Teaching an AI Agent to Write Songs: Inside SongSmith
I recently finished building SongSmith, an AI agent that writes and produces complete songs from natural language descriptions. What started as a fun idea—"what if an AI could be a songwriter?"—turned into a deep dive into agent orchestration, autonomous decision-making, and multimodal AI pipelines.
Here's how we taught an AI agent to write songs.
The Core Idea: Inline Tool Calling
Most AI agent frameworks use function calling APIs where the LLM explicitly invokes tools. We went a different direction: inline JSON tool calling. The LLM responds with JSON mixed into its text output, and our agent parses and executes the tools.
Why?

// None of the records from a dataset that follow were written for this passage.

-- ==== Sys2Proof/Safety.lean ====
section
/-! DEFINITION. What counts as a good state and a good run, in the terms claims use: the form of the address spaces
(spec/20_memory.md R40), the invariants the rules of spec/10_state.md state, and a clean run (spec/70_reset_and_hazards.md R231). -/

namespace Sys2Proof

open Sys2Proof.Machine

/-- A token that the type of R23 allows: a match has length 3..258 and distance 1..32768. -/
def tokenLegal : Token → Bool
  | .literal _ => true
  | .backRef length distance => decide (3 ≤ length ∧ length ≤ 258 ∧ 1 ≤ distance ∧ distance ≤ 32768)

/-- The form of the six address spaces (R40, R11, R23). Each space is a finite sequence indexed from 0 and is held as a list, so
equal contents are equal data; what remains to say is that `FREQ` has exactly `HUF_N` elements, that the cursor of `BS` is not past
its end, and that every element of `TOK` is a token. -/
def Memory.wf (s : State) : Bool :=
  decide (s.freq.length = s.hufN.toNat) && decide (s.rpos ≤ s.bits.length) && s.tok.all tokenLegal

/-- The invariants of the state: those the rules of spec/10_state.md state, and the range of the transient state of an `INFLATE`. -/
structure StateInv (s : State) : Prop where
  /-- The address spaces have their form (R11, R23, R40). -/
  memory : Memory.wf s = true
  /-- `WINDOW` is legal (R17). -/
  window : 1 ≤ s.window.toNat ∧ s.window.toNat ≤ 32768
  /-- `HUF_N` is legal (R17). -/
  hufN : 1 ≤ s.hufN.toNat ∧ s.hufN.toNat ≤ 288
  /-- `ERR_BYTEOFF` is `ERR_BITOFF >> 3` (R16, R18). -/
  errOffset : s.errByteOff = s.errBitOff / 8
  /-- `ERR_KIND` is not 0 exactly in `Failed` (R15, R16, R197, R202). -/
  errKind : s.errKind.isSome = true ↔ s.bcState = .failed
  /-- The bytes counted by `OUT_VALID` are in `OUT` (R14). -/
  outValid : s.outValid ≤ s.out.length
  /-- A built user tree is one of the present alphabet, and its table has an entry for each symbol (R17, R21, R22). -/
  userTree : s.tUser.built = true → s.tUser.n = s.hufN.toNat ∧ s.tUser.tab.length = s.tUser.n
  /-- A length is pending only in `BlockBody`, and it is a match length (R24, R163). -/
  lenPending : ∀ len, s.lenPending = some len → s.bcState = .blockBody ∧ 3 ≤ len ∧ len ≤ 258
  /-- The dynamic header's counts exist only in `DynamicHuffman` (R24, R155). -/
  dynIdle : s.bcState ≠ .dynamicHuffman → s.dynNlen = 0 ∧ s.dynNdist = 0 ∧ s.dynLens = []
  /-- In `DynamicHuffman` the counts are legal, lengths are missing (R155, R158), and the code-length tree of the 19 code-length
  symbols is there (R157). -/
  dynRunning : s.bcState = .dynamicHuffman →
    257 ≤ s.dynNlen ∧ s.dynNlen ≤ 286 ∧ 1 ≤ s.dynNdist ∧ s.dynNdist ≤ 30 ∧
      s.dynLens.length < s.dynNlen + s.dynNdist ∧ s.tCl.built = true ∧ s.tCl.n = 19
  /-- In `BlockBody` the two trees of the block are there, over alphabets of at most 288 and 32 symbols (R70, R154, R159). -/
  blockTrees : s.bcState = .blockBody → s.tLl.built = true ∧ s.tLl.n ≤ 288 ∧ s.tD.built = true ∧ s.tD.n ≤ 32

/-- The result of a command of a clean run (R231): neither `Error` nor `Refused`. -/
def cleanResult : Result → Bool
  | .pending => true
  | .ok _ => true
  | .error _ => false
  | .refused => false

/-- A state a clean run may pass through (R231). -/
def Clean (s : State) : Prop := cleanResult s.result = true

/-! ### The words of the claims

What follows says in the spec's own terms what the claims of Sys2Proof/Certificates/Slice0/Obligations.lean compare the machine
with. Where the spec prints a table or a formula, it stands here as the spec prints it, and not through the machine's operations. -/

namespace Claims

/-- The state that error entry leaves (R196): the four assignments, the result `Error(Kind)`, and the end of the command's transient
state (R24). -/
def errorAt (k : ErrorKind) (off : Nat) (s : State) : State :=
  { s with
    errKind := some k, errBitOff := off, errByteOff := off / 8, bcState := .failed, result := .error k
    lenPending := none, dynNlen := 0, dynNdist := 0, dynLens := [] }

/-- The state a refused command leaves (R203): no state of the instance changes. -/
def refusedIn (s : State) : State := { s with result := .refused }

/-- The state with the result `Ok` and a value (R64). -/
def okWith (v : Value) (s : State) : State := { s with result := .ok v }

/-- A length is within the greatest counter and within a capacity (R5, R13). -/
def within (c : Config) (cap : Option Nat) (n : Nat) : Prop :=
  n ≤ 2 ^ c.lenW - 1 ∧ cap.all (fun k => decide (n ≤ k)) = true

/-- The number of a state of `BC.state` (R14). -/
def stateNumber : BcState → Nat
  | .idle => 0 | .readHeader => 1 | .stored => 2 | .fixedHuffman => 3
  | .dynamicHuffman => 4 | .blockBody => 5 | .done => 6 | .failed => 7

/-- The code of an error kind (R190). -/
def kindNumber : Option ErrorKind → Nat
  | none => 0
  | some .invalidBitValue => 1
  | some .malformedBlockHeader => 2
  | some .truncatedStream => 3
  | some .invalidHuffmanTree => 4
  | some .symbolOutOfRange => 5
  | some .windowViolation => 6

/-- `STATUS` as R181 assembles it: `FAILED | DONE << 1 | BC.bfinal << 2 | BC.btype << 3 | BC.state << 5`. -/
def statusNumber (s : State) : Nat :=
  (if s.bcState = .failed then 1 else 0) + (if s.bcState = .done then 2 else 0) + (if s.bfinal then 4 else 0) +
    8 * s.btype.toNat + 32 * stateNumber s.bcState

/-- The registers 0 to 11 in the order of the map (R18). -/
def registers (s : State) : List Nat :=
  [ statusNumber s, kindNumber s.errKind, s.errBitOff, s.errByteOff, s.window.toNat, s.hufN.toNat,
    s.bits.length, s.rpos, s.out.length, s.outValid, s.tok.length, s.sym.length ]

/-- The 32-bit entry of a token (R23): a literal is its byte; a match has the tag in bit 31, the length in bits 24:16 and the distance
in bits 15:0. -/
def tokenNumber : Token → Nat
  | .literal b => b.toNat
  | .backRef length distance => 2 ^ 31 + length * 2 ^ 16 + distance

/-- A field of `n` bits in stream order `LSB`: bit 0 first (R8, R44). -/
def field (n v : Nat) : List Bool := (List.range n).map v.testBit

/-- A field of `n` bits in stream order `MSB`: bit `n − 1` first (R8, R45). -/
def fieldMsb (n v : Nat) : List Bool := (List.range n).map fun k => v.testBit (n - 1 - k)

/-- The stream bits of a code: its bit `length − 1` first (R45). -/
def codeBits (e : CodeEntry) : List Bool := fieldMsb e.length e.code

/-- The code of a symbol in a tree's table (R21). -/
def tableEntry (t : Tree) (x : Nat) : CodeEntry := t.tab.getD x ⟨0, 0⟩

/-- The stream bits of raw bytes, each `LSB` (R44). -/
def byteBits (xs : List Byte) : List Bool := xs.flatMap fun x => field 8 x.toNat

/-! #### Trees -/

/-- The node that is reached from node `i` along bits, 0 to the left and 1 to the right (R20, R121). -/
def follow (arena : List Node) : List Bool → Nat → Option Nat
  | [], i => some i
  | b :: bs, i =>
    match arena[i]? with
    | some (.branch _ left right) =>
      match (if b then right else left) with
      | some c => follow arena bs c
      | none => none
    | some (.leaf _ _) => none
    | none => none

/-- The bits spell a symbol: they lead from the root to its leaf; in the degenerate tree they are the one bit 0 (R114, R124). -/
def spells (t : Tree) (w : List Bool) (x : Nat) : Prop :=
  (w ≠ [] ∧ ∃ c f, follow t.arena w t.root = some c ∧ t.arena[c]? = some (.leaf x f)) ∨
    (w = [false] ∧ ∃ f, t.arena[t.root]? = some (.leaf x f))

/-- The bits end inside the tree: they lead to a branch, or there are none (R124). -/
def unfinished (t : Tree) (w : List Bool) : Prop :=
  w = [] ∨ ∃ c f l r, follow t.arena w t.root = some c ∧ t.arena[c]? = some (.branch f l r)

/-- After the bits `w` the bit `b` steps to a missing child; the right child of the degenerate tree is missing (R114, R124). -/
def missing (t : Tree) (w : List Bool) (b : Bool) : Prop :=
  (∃ c f l r, follow t.arena w t.root = some c ∧ t.arena[c]? = some (.branch f l r) ∧ (if b then r else l) = none) ∨
    (w = [] ∧ b = true ∧ ∃ x f, t.arena[t.root]? = some (.leaf x f))

/-- The walk over the bits takes `w` and then raises (R124, R193 to R195): the bits end inside the tree, or the last bit of `w` steps to a
missing child, or `w` leads to a leaf outside the alphabet. -/
def stopsAfter (t : Tree) (bits w : List Bool) (k : ErrorKind) : Prop :=
  (k = .truncatedStream ∧ bits = w ∧ unfinished t w) ∨
    (k = .invalidHuffmanTree ∧ ∃ w' b rest, w = w' ++ [b] ∧ bits = w ++ rest ∧ missing t w' b) ∨
    (k = .symbolOutOfRange ∧ ∃ x rest, bits = w ++ rest ∧ spells t w x ∧ t.n ≤ x)

/-- The tree from which the next symbol is read, and the symbol's format (R158, R160, R163). -/
def nextTree (s : State) (f : Format) (t : Tree) : Prop :=
  (s.bcState = .dynamicHuffman ∧ f = .clSym ∧ t = s.tCl) ∨
    (s.bcState = .blockBody ∧ s.lenPending = none ∧ f = .llSym ∧ t = s.tLl) ∨
    (s.bcState = .blockBody ∧ s.lenPending.isSome = true ∧ f = .dSym ∧ t = s.tD)

/-- The frequency of a node (R20). -/
def nodeFreq (arena : List Node) (i : Nat) : Nat :=
  match arena[i]? with
  | some (.leaf _ f) => f.toNat
  | some (.branch f _ _) => f.toNat
  | none => 0

/-- Node `i` is a child of a branch below node `k`. -/
def childBelow (arena : List Node) (k i : Nat) : Prop :=
  ∃ j f l r, j < k ∧ arena[j]? = some (.branch f l r) ∧ (l = some i ∨ r = some i)

/-- Node `i` is in the queue when node `k` is made (R112): it exists, and no branch has taken it. -/
def waiting (arena : List Node) (k i : Nat) : Prop := i < k ∧ ¬ childBelow arena k i

/-- The order of the queue (R115): lower frequency first, among equal frequencies the lower node index. -/
def before (arena : List Node) (i j : Nat) : Prop :=
  nodeFreq arena i < nodeFreq arena j ∨ (nodeFreq arena i = nodeFreq arena j ∧ i < j)

/-- Exactly one symbol below `n` has a frequency that is not 0 (R111). -/
def oneFrequency (n : Nat) (freq : List Freq) : Prop :=
  ∃ x, x < n ∧ freq.getD x 0 ≠ 0 ∧ ∀ y, y < n → y ≠ x → freq.getD y 0 = 0

/-- The sum of R122 for a set of code lengths. -/
def codeSpace (lengths : List Nat) (maxbits : Nat) : Nat :=
  (lengths.map fun l => if l = 0 then 0 else 2 ^ (maxbits - l)).sum

/-! #### The match finder -/

/-- The candidate of `k` bytes at `i` occurs at `f` (R137). -/
def occurs (data : List Byte) (f i k : Nat) : Prop := i + k ≤ data.length ∧ ∀ j, j < k → data[f + j]? = data[i + j]?

/-- `D` bytes back from `i` is inside the window (R137). -/
def inWindow (w i d : Nat) : Prop := 1 ≤ d ∧ d ≤ i ∧ d ≤ w

/-- The tokens of a greedy scan from index `i` (R136 to R141): each token is taken at the first byte not yet covered, with the
longest length found there (up to 258 and the end of the input), at the nearest place. -/
def greedy (data : List Byte) (w : Nat) : Nat → List Token → Prop
  | i, [] => data.length ≤ i
  | i, .literal b :: ts =>
    data[i]? = some b ∧ (∀ d, inWindow w i d → ¬ occurs data (i - d) i 3) ∧ greedy data w (i + 1) ts
  | i, .backRef len d :: ts =>
    3 ≤ len ∧ len ≤ 258 ∧ inWindow w i d ∧ occurs data (i - d) i len ∧
      (∀ d', inWindow w i d' → d' < d → ¬ occurs data (i - d') i len) ∧
      (len < 258 → ∀ d', inWindow w i d' → ¬ occurs data (i - d') i (len + 1)) ∧ greedy data w (i + len) ts

/-- A match copy (R165): `repeat L times: append(OUT, OUT[|OUT| − D])`. -/
def copyBack (d : Nat) : Nat → List Byte → List Byte
  | 0, out => out
  | n + 1, out => copyBack d n (out ++ [out.getD (out.length - d) 0])

/-- Replaying tokens (R142). -/
def replay : List Token → List Byte → List Byte
  | [], out => out
  | .literal b :: ts, out => replay ts (out ++ [b])
  | .backRef len d :: ts, out => replay ts (copyBack d len out)

/-! #### The tables -/

/-- A row of a range table: the element, its symbol, its extra bits, and its inclusive range. -/
structure Row where
  instr : Instr
  symbol : Nat
  extra : Nat
  base : Nat
  top : Nat
  deriving DecidableEq, Repr

/-- The length symbols, as R72 prints them. -/
def lengthRows : List Row :=
  [ ⟨.llLen257, 257, 0, 3, 3⟩, ⟨.llLen258, 258, 0, 4, 4⟩, ⟨.llLen259, 259, 0, 5, 5⟩, ⟨.llLen260, 260, 0, 6, 6⟩,
    ⟨.llLen261, 261, 0, 7, 7⟩, ⟨.llLen262, 262, 0, 8, 8⟩, ⟨.llLen263, 263, 0, 9, 9⟩, ⟨.llLen264, 264, 0, 10, 10⟩,
    ⟨.llLen265, 265, 1, 11, 12⟩, ⟨.llLen266, 266, 1, 13, 14⟩, ⟨.llLen267, 267, 1, 15, 16⟩, ⟨.llLen268, 268, 1, 17, 18⟩,
    ⟨.llLen269, 269, 2, 19, 22⟩, ⟨.llLen270, 270, 2, 23, 26⟩, ⟨.llLen271, 271, 2, 27, 30⟩, ⟨.llLen272, 272, 2, 31, 34⟩,
    ⟨.llLen273, 273, 3, 35, 42⟩, ⟨.llLen274, 274, 3, 43, 50⟩, ⟨.llLen275, 275, 3, 51, 58⟩, ⟨.llLen276, 276, 3, 59, 66⟩,
    ⟨.llLen277, 277, 4, 67, 82⟩, ⟨.llLen278, 278, 4, 83, 98⟩, ⟨.llLen279, 279, 4, 99, 114⟩, ⟨.llLen280, 280, 4, 115, 130⟩,
    ⟨.llLen281, 281, 5, 131, 162⟩, ⟨.llLen282, 282, 5, 163, 194⟩, ⟨.llLen283, 283, 5, 195, 226⟩,
    ⟨.llLen284, 284, 5, 227, 257⟩, ⟨.llLen285, 285, 0, 258, 258⟩ ]

/-- The distance symbols, as R74 prints them. -/
def distanceRows : List Row :=
  [ ⟨.dDist0, 0, 0, 1, 1⟩, ⟨.dDist1, 1, 0, 2, 2⟩, ⟨.dDist2, 2, 0, 3, 3⟩, ⟨.dDist3, 3, 0, 4, 4⟩, ⟨.dDist4, 4, 1, 5, 6⟩,
    ⟨.dDist5, 5, 1, 7, 8⟩, ⟨.dDist6, 6, 2, 9, 12⟩, ⟨.dDist7, 7, 2, 13, 16⟩, ⟨.dDist8, 8, 3, 17, 24⟩, ⟨.dDist9, 9, 3, 25, 32⟩,
    ⟨.dDist10, 10, 4, 33, 48⟩, ⟨.dDist11, 11, 4, 49, 64⟩, ⟨.dDist12, 12, 5, 65, 96⟩, ⟨.dDist13, 13, 5, 97, 128⟩,
    ⟨.dDist14, 14, 6, 129, 192⟩, ⟨.dDist15, 15, 6, 193, 256⟩, ⟨.dDist16, 16, 7, 257, 384⟩, ⟨.dDist17, 17, 7, 385, 512⟩,
    ⟨.dDist18, 18, 8, 513, 768⟩, ⟨.dDist19, 19, 8, 769, 1024⟩, ⟨.dDist20, 20, 9, 1025, 1536⟩, ⟨.dDist21, 21, 9, 1537, 2048⟩,
    ⟨.dDist22, 22, 10, 2049, 3072⟩, ⟨.dDist23, 23, 10, 3073, 4096⟩, ⟨.dDist24, 24, 11, 4097, 6144⟩,
    ⟨.dDist25, 25, 11, 6145, 8192⟩, ⟨.dDist26, 26, 12, 8193, 12288⟩, ⟨.dDist27, 27, 12, 12289, 16384⟩,
    ⟨.dDist28, 28, 13, 16385, 24576⟩, ⟨.dDist29, 29, 13, 24577, 32768⟩ ]

/-- The code of a literal/length symbol in `FIXED_LL`, as R70 prints it. -/
def fixedLlCode (x : Nat) : CodeEntry :=
  if x ≤ 143 then ⟨0x30 + x, 8⟩
  else if x ≤ 255 then ⟨0x190 + (x - 144), 9⟩
  else if x ≤ 279 then ⟨x - 256, 7⟩
  else ⟨0xC0 + (x - 280), 8⟩

/-- The code of a distance symbol in `FIXED_D` (R70). -/
def fixedDCode (d : Nat) : CodeEntry := ⟨d, 5⟩

/-- The code-length symbols in the order in which their lengths are transmitted (R77). -/
def clSymbols : List Nat := [16, 17, 18, 0, 8, 7, 9, 6, 10, 5, 11, 4, 12, 3, 13, 2, 14, 1, 15]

It's simpler, works with any LLM (even ones without function calling support), and honestly feels more organic—the agent "thinks" by outputting JSON, then we execute it.
Here's the pattern:
# SongAgent orchestrates the entire pipeline
class SongAgent:
def generate(self, prompt: str) -> SongProject:
# 1. Ask the LLM to plan and invoke tools
llm_response = self.ollama_client.generate(
model="llama3.1:70b",
prompt=self._build_system_prompt(prompt)
)
# 2. Parse JSON tool calls from LLM response
tool_calls = self._parse_json_tools(llm_response)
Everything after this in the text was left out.